**Exercise details**
Report the count of lines holding "portExists" in the records, with no other words.

**Exercise material**

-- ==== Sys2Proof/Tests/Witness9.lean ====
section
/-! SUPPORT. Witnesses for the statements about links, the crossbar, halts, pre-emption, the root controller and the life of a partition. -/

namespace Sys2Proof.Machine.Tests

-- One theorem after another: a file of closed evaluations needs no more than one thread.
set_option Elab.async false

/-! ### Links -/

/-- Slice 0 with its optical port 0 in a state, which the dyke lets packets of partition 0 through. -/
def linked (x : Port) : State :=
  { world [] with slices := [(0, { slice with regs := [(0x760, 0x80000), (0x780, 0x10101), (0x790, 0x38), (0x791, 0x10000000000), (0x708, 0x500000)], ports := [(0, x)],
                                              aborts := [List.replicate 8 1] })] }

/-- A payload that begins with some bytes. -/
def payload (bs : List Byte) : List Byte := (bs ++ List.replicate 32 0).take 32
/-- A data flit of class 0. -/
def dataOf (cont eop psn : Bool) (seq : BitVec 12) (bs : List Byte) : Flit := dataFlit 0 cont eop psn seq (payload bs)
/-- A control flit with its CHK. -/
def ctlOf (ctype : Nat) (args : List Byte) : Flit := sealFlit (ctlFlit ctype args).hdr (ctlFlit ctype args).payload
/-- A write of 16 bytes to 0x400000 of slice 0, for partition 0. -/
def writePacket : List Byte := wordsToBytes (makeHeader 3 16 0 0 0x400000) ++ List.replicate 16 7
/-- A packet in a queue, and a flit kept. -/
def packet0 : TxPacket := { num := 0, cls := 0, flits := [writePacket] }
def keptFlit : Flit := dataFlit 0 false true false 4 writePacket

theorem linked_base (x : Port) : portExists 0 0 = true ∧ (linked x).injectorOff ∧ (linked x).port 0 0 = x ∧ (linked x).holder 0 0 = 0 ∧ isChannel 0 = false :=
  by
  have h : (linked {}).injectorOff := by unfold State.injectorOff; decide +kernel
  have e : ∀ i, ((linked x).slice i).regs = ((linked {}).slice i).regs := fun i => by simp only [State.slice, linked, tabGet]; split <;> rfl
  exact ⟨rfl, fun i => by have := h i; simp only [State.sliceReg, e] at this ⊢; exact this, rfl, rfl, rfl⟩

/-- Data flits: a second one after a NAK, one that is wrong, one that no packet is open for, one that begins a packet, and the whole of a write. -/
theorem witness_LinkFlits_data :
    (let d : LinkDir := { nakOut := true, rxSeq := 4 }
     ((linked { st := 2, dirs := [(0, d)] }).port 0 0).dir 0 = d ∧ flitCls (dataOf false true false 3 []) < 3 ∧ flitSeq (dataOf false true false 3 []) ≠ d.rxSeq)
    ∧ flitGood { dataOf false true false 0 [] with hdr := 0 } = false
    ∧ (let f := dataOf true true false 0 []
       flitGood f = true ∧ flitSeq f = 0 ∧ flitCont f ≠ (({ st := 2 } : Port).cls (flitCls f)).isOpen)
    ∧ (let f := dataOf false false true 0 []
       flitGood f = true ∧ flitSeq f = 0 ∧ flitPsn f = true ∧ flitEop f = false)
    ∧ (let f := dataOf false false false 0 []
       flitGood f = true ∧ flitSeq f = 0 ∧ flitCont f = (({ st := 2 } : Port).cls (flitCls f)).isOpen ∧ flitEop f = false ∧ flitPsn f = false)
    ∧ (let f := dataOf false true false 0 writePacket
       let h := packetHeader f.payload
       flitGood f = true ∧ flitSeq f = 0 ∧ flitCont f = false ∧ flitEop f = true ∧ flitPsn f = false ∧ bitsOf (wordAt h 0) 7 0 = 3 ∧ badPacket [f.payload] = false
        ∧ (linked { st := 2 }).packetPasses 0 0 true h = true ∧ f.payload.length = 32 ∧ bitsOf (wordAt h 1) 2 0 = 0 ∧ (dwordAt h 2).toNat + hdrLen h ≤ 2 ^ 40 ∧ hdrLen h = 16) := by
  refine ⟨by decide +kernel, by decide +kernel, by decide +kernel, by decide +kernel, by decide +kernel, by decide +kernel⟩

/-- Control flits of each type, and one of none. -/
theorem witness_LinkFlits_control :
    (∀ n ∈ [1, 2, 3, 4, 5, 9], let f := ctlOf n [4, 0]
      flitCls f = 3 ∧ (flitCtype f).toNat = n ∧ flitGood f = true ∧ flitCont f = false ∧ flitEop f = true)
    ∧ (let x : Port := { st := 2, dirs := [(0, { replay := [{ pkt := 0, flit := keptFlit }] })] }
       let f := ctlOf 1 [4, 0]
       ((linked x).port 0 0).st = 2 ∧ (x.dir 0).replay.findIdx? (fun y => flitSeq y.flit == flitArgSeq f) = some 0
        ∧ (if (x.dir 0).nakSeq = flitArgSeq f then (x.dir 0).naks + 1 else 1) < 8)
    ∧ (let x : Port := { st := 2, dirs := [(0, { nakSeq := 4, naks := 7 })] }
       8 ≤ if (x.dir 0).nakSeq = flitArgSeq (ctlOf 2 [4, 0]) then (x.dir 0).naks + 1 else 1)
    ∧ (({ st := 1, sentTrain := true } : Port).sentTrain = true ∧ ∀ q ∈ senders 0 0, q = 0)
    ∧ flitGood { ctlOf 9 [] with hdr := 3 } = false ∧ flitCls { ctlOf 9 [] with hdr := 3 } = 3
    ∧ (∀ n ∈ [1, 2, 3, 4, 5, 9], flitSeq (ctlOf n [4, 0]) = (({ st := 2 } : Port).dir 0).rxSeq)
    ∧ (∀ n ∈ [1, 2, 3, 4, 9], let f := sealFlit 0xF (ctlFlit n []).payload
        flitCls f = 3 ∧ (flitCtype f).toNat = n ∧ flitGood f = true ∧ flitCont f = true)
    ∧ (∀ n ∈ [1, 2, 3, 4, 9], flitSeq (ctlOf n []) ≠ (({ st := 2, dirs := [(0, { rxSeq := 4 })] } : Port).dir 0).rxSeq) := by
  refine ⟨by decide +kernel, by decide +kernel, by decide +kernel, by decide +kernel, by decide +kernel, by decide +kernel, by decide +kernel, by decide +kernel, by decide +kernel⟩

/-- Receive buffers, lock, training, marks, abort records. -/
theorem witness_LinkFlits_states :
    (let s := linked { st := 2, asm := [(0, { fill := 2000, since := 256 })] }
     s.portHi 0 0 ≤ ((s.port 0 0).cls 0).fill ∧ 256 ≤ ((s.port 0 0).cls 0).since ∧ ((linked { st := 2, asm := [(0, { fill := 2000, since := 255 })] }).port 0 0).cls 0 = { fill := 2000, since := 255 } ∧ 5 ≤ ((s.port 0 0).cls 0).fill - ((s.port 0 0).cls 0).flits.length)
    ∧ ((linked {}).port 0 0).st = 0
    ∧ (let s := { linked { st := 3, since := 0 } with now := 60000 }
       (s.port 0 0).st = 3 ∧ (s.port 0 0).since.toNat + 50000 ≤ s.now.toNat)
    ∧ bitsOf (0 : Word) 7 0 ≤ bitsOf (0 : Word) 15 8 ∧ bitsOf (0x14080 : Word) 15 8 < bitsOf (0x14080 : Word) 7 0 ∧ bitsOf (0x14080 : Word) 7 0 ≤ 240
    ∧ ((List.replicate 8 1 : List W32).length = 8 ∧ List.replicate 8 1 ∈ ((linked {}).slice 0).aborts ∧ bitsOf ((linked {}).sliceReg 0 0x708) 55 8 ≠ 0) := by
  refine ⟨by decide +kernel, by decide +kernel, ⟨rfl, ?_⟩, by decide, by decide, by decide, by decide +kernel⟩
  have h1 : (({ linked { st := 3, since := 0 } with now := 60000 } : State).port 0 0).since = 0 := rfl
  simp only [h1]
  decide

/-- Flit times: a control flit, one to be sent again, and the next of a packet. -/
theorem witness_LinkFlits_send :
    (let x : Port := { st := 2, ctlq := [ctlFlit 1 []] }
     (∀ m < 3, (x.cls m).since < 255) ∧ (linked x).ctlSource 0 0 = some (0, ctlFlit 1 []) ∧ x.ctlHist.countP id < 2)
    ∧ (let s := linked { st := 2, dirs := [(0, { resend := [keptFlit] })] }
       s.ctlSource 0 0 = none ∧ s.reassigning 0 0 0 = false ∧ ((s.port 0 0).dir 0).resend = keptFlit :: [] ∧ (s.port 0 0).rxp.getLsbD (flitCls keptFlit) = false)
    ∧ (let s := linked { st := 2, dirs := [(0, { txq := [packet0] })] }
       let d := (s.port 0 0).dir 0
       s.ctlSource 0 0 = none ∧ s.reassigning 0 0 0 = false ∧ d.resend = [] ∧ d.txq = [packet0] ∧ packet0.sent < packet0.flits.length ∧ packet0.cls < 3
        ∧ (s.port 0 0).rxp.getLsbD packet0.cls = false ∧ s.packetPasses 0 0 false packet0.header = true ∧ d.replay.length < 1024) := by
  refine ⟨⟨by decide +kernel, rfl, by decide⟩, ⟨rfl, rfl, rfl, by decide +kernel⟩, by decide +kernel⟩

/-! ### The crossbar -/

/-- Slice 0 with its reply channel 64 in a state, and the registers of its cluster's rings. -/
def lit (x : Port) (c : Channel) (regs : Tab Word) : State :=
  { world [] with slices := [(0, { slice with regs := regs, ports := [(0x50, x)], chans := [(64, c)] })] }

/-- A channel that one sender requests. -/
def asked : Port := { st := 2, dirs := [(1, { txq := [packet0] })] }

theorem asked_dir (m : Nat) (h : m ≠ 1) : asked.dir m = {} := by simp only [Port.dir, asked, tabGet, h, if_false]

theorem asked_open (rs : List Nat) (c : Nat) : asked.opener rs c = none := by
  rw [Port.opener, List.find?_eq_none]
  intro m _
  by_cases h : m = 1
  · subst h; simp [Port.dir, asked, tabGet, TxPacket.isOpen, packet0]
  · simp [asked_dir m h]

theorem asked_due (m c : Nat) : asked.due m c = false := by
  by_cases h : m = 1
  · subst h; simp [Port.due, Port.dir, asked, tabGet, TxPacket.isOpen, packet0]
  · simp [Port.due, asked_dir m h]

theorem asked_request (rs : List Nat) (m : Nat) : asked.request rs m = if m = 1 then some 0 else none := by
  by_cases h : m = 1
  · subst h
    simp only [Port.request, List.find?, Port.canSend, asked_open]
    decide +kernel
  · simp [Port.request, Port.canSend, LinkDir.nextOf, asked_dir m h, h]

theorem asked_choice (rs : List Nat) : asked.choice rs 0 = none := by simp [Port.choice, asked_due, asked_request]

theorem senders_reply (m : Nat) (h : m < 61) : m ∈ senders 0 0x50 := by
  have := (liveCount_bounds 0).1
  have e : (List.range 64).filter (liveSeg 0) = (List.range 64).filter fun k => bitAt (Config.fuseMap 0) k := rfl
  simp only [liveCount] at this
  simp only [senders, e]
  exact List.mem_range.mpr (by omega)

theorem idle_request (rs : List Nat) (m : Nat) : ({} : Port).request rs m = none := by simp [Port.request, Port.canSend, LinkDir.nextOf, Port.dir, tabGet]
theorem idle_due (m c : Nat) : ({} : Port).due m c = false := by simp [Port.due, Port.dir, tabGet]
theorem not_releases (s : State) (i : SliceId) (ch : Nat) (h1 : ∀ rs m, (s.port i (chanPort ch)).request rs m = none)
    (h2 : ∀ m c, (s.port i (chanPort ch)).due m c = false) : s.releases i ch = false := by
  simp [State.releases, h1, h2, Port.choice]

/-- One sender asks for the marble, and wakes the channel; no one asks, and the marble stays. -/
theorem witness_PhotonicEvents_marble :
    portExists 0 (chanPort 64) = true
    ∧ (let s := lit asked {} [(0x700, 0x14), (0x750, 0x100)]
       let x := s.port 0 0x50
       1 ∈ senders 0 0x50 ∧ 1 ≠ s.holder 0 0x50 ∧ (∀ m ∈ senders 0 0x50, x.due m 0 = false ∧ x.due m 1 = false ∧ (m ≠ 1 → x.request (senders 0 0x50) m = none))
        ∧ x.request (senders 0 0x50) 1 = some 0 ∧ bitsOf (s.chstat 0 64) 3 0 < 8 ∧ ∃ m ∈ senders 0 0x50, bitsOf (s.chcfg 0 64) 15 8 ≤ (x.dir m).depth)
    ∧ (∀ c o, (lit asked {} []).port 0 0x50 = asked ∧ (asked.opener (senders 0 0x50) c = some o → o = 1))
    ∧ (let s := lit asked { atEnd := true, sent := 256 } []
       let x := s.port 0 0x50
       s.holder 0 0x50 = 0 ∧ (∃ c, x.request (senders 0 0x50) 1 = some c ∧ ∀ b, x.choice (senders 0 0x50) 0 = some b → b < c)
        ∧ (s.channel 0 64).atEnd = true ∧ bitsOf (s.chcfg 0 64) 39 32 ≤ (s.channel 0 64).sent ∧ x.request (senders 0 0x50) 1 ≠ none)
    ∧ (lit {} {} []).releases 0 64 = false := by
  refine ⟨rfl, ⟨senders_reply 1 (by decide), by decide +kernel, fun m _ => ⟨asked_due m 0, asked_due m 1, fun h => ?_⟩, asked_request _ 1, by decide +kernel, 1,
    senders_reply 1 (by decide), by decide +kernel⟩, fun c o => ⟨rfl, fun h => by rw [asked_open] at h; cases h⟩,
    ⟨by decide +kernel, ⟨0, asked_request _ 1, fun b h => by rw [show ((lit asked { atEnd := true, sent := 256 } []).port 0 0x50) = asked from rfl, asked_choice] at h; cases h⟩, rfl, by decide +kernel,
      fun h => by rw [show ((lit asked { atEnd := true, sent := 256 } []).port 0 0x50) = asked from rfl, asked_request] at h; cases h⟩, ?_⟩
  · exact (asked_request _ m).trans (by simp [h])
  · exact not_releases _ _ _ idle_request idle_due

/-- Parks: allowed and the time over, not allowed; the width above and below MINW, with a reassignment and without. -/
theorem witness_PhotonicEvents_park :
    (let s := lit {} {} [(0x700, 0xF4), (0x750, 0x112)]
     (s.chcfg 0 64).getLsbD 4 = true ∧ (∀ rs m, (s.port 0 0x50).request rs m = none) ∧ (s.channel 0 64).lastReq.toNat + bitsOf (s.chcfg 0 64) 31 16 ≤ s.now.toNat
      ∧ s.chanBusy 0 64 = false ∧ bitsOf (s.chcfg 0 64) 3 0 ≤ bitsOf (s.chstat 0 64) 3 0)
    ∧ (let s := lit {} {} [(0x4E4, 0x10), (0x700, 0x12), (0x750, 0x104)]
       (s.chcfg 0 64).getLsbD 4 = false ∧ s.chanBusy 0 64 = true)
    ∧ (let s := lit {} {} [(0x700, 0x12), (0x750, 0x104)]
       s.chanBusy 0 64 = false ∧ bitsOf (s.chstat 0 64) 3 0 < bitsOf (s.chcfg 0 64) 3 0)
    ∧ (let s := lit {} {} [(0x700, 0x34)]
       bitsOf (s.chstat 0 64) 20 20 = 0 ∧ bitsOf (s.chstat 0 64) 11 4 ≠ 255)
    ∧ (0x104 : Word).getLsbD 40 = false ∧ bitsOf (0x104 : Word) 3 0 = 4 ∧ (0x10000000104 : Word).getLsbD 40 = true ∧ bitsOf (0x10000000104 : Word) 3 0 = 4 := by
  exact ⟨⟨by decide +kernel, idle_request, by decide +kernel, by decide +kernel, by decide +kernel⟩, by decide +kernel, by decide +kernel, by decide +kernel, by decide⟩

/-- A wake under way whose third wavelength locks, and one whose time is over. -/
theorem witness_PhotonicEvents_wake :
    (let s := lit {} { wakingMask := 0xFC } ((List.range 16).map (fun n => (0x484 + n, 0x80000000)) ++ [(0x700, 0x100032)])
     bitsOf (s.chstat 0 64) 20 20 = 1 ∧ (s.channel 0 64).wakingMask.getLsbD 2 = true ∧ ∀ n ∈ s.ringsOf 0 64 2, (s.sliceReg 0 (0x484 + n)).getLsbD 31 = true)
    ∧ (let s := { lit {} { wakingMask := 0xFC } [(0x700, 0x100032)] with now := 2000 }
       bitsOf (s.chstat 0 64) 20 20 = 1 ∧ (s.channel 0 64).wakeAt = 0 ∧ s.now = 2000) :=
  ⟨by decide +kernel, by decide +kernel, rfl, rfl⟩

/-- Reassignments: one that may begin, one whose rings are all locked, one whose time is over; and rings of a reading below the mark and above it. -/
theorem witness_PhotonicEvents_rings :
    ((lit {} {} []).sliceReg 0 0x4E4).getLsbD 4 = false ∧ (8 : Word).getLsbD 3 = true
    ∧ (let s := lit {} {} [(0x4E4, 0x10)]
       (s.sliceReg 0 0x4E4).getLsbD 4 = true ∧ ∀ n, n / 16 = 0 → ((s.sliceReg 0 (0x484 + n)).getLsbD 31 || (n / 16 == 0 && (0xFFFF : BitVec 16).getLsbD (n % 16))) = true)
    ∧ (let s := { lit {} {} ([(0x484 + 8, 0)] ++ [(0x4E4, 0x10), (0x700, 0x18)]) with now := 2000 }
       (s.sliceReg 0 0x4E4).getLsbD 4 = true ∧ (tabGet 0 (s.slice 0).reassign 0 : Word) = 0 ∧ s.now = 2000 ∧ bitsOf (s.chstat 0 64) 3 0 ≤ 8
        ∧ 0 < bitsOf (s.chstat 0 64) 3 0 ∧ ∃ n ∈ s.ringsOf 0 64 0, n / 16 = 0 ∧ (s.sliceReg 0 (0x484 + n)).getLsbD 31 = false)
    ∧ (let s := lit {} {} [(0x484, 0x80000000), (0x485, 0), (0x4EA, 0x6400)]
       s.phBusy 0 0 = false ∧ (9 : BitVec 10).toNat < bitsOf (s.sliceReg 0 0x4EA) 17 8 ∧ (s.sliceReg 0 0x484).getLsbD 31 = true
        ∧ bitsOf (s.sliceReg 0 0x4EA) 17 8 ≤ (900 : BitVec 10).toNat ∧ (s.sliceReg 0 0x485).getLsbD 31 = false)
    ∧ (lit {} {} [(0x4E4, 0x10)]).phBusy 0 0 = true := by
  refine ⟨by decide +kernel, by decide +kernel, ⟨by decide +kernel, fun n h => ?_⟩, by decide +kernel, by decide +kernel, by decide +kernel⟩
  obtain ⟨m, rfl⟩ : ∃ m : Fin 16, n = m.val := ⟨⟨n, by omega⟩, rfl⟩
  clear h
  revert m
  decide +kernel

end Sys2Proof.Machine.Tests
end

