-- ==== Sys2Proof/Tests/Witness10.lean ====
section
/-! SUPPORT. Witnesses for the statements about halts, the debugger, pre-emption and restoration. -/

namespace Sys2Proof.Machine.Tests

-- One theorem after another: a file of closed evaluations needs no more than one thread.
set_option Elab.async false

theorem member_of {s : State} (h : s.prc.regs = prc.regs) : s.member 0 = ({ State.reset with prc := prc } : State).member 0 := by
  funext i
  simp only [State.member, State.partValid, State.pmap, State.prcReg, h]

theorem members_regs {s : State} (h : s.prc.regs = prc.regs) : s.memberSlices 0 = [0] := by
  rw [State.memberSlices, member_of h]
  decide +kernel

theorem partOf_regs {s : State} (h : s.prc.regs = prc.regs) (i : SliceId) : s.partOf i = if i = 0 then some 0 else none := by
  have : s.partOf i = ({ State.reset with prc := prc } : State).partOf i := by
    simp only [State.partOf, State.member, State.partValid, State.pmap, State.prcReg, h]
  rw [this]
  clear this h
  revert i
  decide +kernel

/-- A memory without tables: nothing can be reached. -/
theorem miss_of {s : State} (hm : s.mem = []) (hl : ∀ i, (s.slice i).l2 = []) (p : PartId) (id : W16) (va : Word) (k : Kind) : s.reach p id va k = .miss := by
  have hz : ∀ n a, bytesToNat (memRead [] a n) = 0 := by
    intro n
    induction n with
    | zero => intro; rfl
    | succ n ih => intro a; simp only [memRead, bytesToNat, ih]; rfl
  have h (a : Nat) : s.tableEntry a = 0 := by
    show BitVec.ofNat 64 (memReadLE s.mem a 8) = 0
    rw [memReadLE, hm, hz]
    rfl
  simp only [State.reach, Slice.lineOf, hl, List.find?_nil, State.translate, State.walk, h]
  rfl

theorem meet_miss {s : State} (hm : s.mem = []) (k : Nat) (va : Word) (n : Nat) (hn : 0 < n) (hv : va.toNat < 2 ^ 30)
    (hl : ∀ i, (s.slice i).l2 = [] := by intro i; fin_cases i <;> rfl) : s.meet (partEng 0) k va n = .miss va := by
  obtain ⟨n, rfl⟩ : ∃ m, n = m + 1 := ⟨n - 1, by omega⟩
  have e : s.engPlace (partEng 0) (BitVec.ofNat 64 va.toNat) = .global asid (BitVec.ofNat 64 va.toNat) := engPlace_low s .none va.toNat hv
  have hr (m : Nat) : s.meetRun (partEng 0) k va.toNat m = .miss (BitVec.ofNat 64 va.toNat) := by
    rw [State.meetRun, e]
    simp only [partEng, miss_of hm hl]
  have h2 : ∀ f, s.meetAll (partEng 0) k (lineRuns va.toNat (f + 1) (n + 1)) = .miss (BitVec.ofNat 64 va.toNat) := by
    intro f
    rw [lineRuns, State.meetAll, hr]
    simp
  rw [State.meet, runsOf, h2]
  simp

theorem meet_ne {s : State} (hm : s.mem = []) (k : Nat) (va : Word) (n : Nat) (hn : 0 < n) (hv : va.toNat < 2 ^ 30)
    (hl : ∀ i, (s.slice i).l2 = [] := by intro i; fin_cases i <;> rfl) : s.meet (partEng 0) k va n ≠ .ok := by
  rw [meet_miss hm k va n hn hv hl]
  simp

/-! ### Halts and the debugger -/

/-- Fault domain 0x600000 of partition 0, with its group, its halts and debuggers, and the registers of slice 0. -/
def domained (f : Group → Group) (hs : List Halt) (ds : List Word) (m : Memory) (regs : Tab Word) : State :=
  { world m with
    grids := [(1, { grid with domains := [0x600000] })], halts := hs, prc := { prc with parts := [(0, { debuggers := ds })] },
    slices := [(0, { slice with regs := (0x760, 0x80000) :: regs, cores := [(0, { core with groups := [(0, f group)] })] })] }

**Result**
2